(Collected data entries)
/-- The last element of IBUF; OP; the largest value of IN_LEN's 5 bits. -/
theorem test_witness_HostWrites :
    (let s : State := { given strict 0 hello with host := [.writeIbuf 16 0xFF] }
     s.phase = .idle ∧ s.host = [.writeIbuf 16 0xFF] ∧ hasElement s.config.maxLen 16 = true) ∧
      (let s : State := { given strict 0 hello with host := [.writeOp 1] }
       s.phase = .idle ∧ s.host = [.writeOp 1]) ∧
      (let s : State := { given strict 0 hello with host := [.writeLen 31] }
       s.phase = .idle ∧ s.host = [.writeLen 31] ∧ fitsLen s.config.lenBits 31 = true) := by decide

theorem test_witness_HostReadsTheResult :
    Ready (given usual 0 hello) ∧ after (exec .cmdEncode (given usual 0 hello)) State.done = some true ∧
      Ready (given strict 1 helloText) ∧ after (exec .cmdDecode (given strict 1 helloText)) State.done = some true ∧
      decodeSeq strict.ovfMode (inputSeq (given strict 1 helloText)) = .ok hello :=
  ⟨ready_given rfl, by decide, ready_given rfl, by decide, by decide⟩

/-- An InvalidCharacter and a ValueOverflow, with ERR_INFO = index_and_char. -/
theorem test_witness_HostReadsTheError :
    Ready (given strict 1 spaceText) ∧ after (exec .cmdDecode (given strict 1 spaceText)) State.done = some true ∧
      decodeSeq strict.ovfMode (inputSeq (given strict 1 spaceText)) = .error (.invalidCharacter 2 0x20) ∧
      Ready (given strict 1 overText) ∧ after (exec .cmdDecode (given strict 1 overText)) State.done = some true ∧
      decodeSeq strict.ovfMode (inputSeq (given strict 1 overText)) = .error (.valueOverflow 5) :=
  ⟨ready_given rfl, by decide, by decide, ready_given rfl, by decide, by decide⟩

/-- The memory's form holds of a started core, which steps. -/
theorem test_witness_StepKeepsMemoryForm :
    MemoryInv { given strict 0 hello with host := [.start] } ∧
      after (step { given strict 0 hello with host := [.start] }) State.phase = some .idle :=
  ⟨⟨by decide, by decide, by decide, by decide, by decide, by decide⟩, by decide⟩

/-- The result registers agree after an operation that ended with STATUS = 3, and the state steps. -/
theorem test_witness_StepKeepsResultRegisters :
    let s : State := { given strict 1 overText with status := .valueOverflow, done := true, host := [.start] }
    ResultInv s ∧ s.done = true ∧ after (step s) (fun t => (t.done, t.status)) = some (true, .valueOverflow) :=
  ⟨fun _ => ⟨fun _ => rfl, fun _ => rfl⟩, rfl, by decide⟩

/-- A DECODE in progress is in sequence, and steps. -/
theorem test_witness_StepKeepsSequencing :
    SequenceInv (working slow 1 helloText 3 2 1) ∧
      after (step (working slow 1 helloText 3 2 1)) State.slot = some 1 :=
  ⟨sequence_of_tail, by decide⟩

/-- With the least LEN_BITS, and with a wider one; OUT_LEN of the completed operation at its largest, 22. -/
theorem test_witness_StepKeepsWidths :
    let s : State := { given strict 0 hello with outLen := 22, errIdx := 16, done := true, host := [.start] }
    s.config.wf = true ∧ wide.wf = true ∧ SequenceInv s ∧ WidthInv s ∧
      after (step s) (fun t => (t.done, t.outLen)) = some (true, 7) :=
  ⟨by decide, by decide, (fun h => by cases h), ⟨by decide, by decide, by decide, fun _ => ⟨by decide, fun _ => by decide⟩⟩,
    by decide⟩

theorem test_witness_StepKeepsObufRoom :
    SequenceInv { given strict 0 hello with host := [.start] } ∧
      RoomInv { given strict 0 hello with host := [.start] } ∧
      after (step { given strict 0 hello with host := [.start] }) (fun t => lookupCell t.obuf.cells 6) =
        some (some 0x56) :=
  ⟨(fun h => by cases h), (fun _ _ _ h => by cases h), by decide⟩

theorem test_witness_EncodeStepsRefineTheCommand :
    Ready { given usual 0 hello with host := [.start] } ∧
      ({ given usual 0 hello with host := [.start] } : State).op = 0#1 := ⟨⟨rfl, rfl⟩, rfl⟩

theorem test_witness_DecodeStepsRefineTheCommand :
    Ready { given usual 1 helloText with host := [.start] } ∧
      ({ given usual 1 helloText with host := [.start] } : State).op = 1#1 := ⟨⟨rfl, rfl⟩, rfl⟩

end Sys2Proof.Tests
end

section
/-! How a whole command ends: the cases of DECODE as a function on sequences, and the one form of the state both
commands end in when PACE is collapsed. -/

namespace Sys2Proof.Machine

/-! ### What DECODE answers -/

/-- The outcome of `decodeSeq m text`, one constructor for each way it can end (R111). -/
inductive DecodeCase (m : OvfMode) (text : List Byte) : Except Err (List Byte) → Prop where
  /-- The length is 1 modulo 5 (R102). -/
  | malformed : text.length % 5 = 1 → DecodeCase m text (.error (.malformedLength text.length))
  /-- A character is no symbol; the lowest one counts (R104). -/
  | invalid (i : Nat) (x : Byte) : text.length % 5 ≠ 1 → firstInvalid text 0 = some (i, x) →
      DecodeCase m text (.error (.invalidCharacter i x))
  /-- Group `g` is the first of 2^32 or more, and OVF_MODE is fault (R106). -/
  | overflow (g : Nat) : text.length % 5 ≠ 1 → (∀ x ∈ text, (rev x).isSome = true) → m = .fault →
      g < decGroupCount text.length → 2 ^ 32 ≤ groupValue text g → (∀ h, h < g → groupValue text h < 2 ^ 32) →
      DecodeCase m text (.error (.valueOverflow (5 * g)))
  /-- No check fails (R107 to R110). -/
  | decoded : text.length % 5 ≠ 1 → (∀ x ∈ text, (rev x).isSome = true) →
      (m = .wrap ∨ ∀ g, g < decGroupCount text.length → groupValue text g < 2 ^ 32) →
      DecodeCase m text (.ok (((List.range (decGroupCount text.length)).flatMap (groupBytes text)).take
        (decTrunc (decGroupCount text.length) (decPad text.length))))

theorem decodeSeq_malformed {text : List Byte} (hl : text.length % 5 = 1) (m : OvfMode) :
    decodeSeq m text = .error (.malformedLength text.length) := by
  simp [decodeSeq, decLengthBad, hl]

theorem decodeSeq_invalid {text : List Byte} (hl : text.length % 5 ≠ 1) {i : Nat} {x : Byte}
    (hx : firstInvalid text 0 = some (i, x)) (m : OvfMode) :
    decodeSeq m text = .error (.invalidCharacter i x) := by
  simp [decodeSeq, decLengthBad, hl, hx]

theorem decodeSeq_overflow {text : List Byte} (hl : text.length % 5 ≠ 1) (hv : ∀ x ∈ text, (rev x).isSome = true)
    {g : Nat} (hg : g < decGroupCount text.length) (ho : 2 ^ 32 ≤ groupValue text g)
    (hlow : ∀ h, h < g → groupValue text h < 2 ^ 32) :
    decodeSeq .fault text = .error (.valueOverflow (5 * g)) := by
  have hgroups := decGroupsSeq_overflow hv (decGroupCount text.length) 0 g (Nat.zero_le g) (by omega) ho
    (fun k _ hk => hlow k hk)
  simp [decodeSeq, decLengthBad, hl, firstInvalid_none.mpr hv, hgroups]

/-- Either none of the first `n` groups is 2^32 or more, or there is a lowest one that is. -/
theorem noOverflow_or_firstOverflow (text : List Byte) (n : Nat) :
    (∀ g, g < n → groupValue text g < 2 ^ 32) ∨
      ∃ g, g < n ∧ 2 ^ 32 ≤ groupValue text g ∧ ∀ h, h < g → groupValue text h < 2 ^ 32 := by
  induction n with
  | zero => exact .inl fun g hg => absurd hg (Nat.not_lt_zero g)
  | succ n ih =>
    rcases ih with hall | ⟨g, hg, ho, hlow⟩
    · rcases Nat.lt_or_ge (groupValue text n) (2 ^ 32) with hn | hn
      · exact .inl fun g hg => (Nat.lt_succ_iff_lt_or_eq.mp hg).elim (hall g) (fun e => e ▸ hn)
      · exact .inr ⟨n, Nat.lt_succ_self n, hn, hall⟩
    · exact .inr ⟨g, Nat.lt_succ_of_lt hg, ho, hlow⟩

→ **THE PROBLEM**
Reproduce the line containing "(∀ g, g < n → groupValue" and every line after it. Stop at the last line of the records, and add nothing.

→ **ANSWER AREA**
    (∀ g, g < n → groupValue text g < 2 ^ 32) ∨
      ∃ g, g < n ∧ 2 ^ 32 ≤ groupValue text g ∧ ∀ h, h < g → groupValue text h < 2 ^ 32 := by
  induction n with
  | zero => exact .inl fun g hg => absurd hg (Nat.not_lt_zero g)
  | succ n ih =>
    rcases ih with hall | ⟨g, hg, ho, hlow⟩
    · rcases Nat.lt_or_ge (groupValue text n) (2 ^ 32) with hn | hn
      · exact .inl fun g hg => (Nat.lt_succ_iff_lt_or_eq.mp hg).elim (hall g) (fun e => e ▸ hn)
      · exact .inr ⟨n, Nat.lt_succ_self n, hn, hall⟩
    · exact .inr ⟨g, Nat.lt_succ_of_lt hg, ho, hlow⟩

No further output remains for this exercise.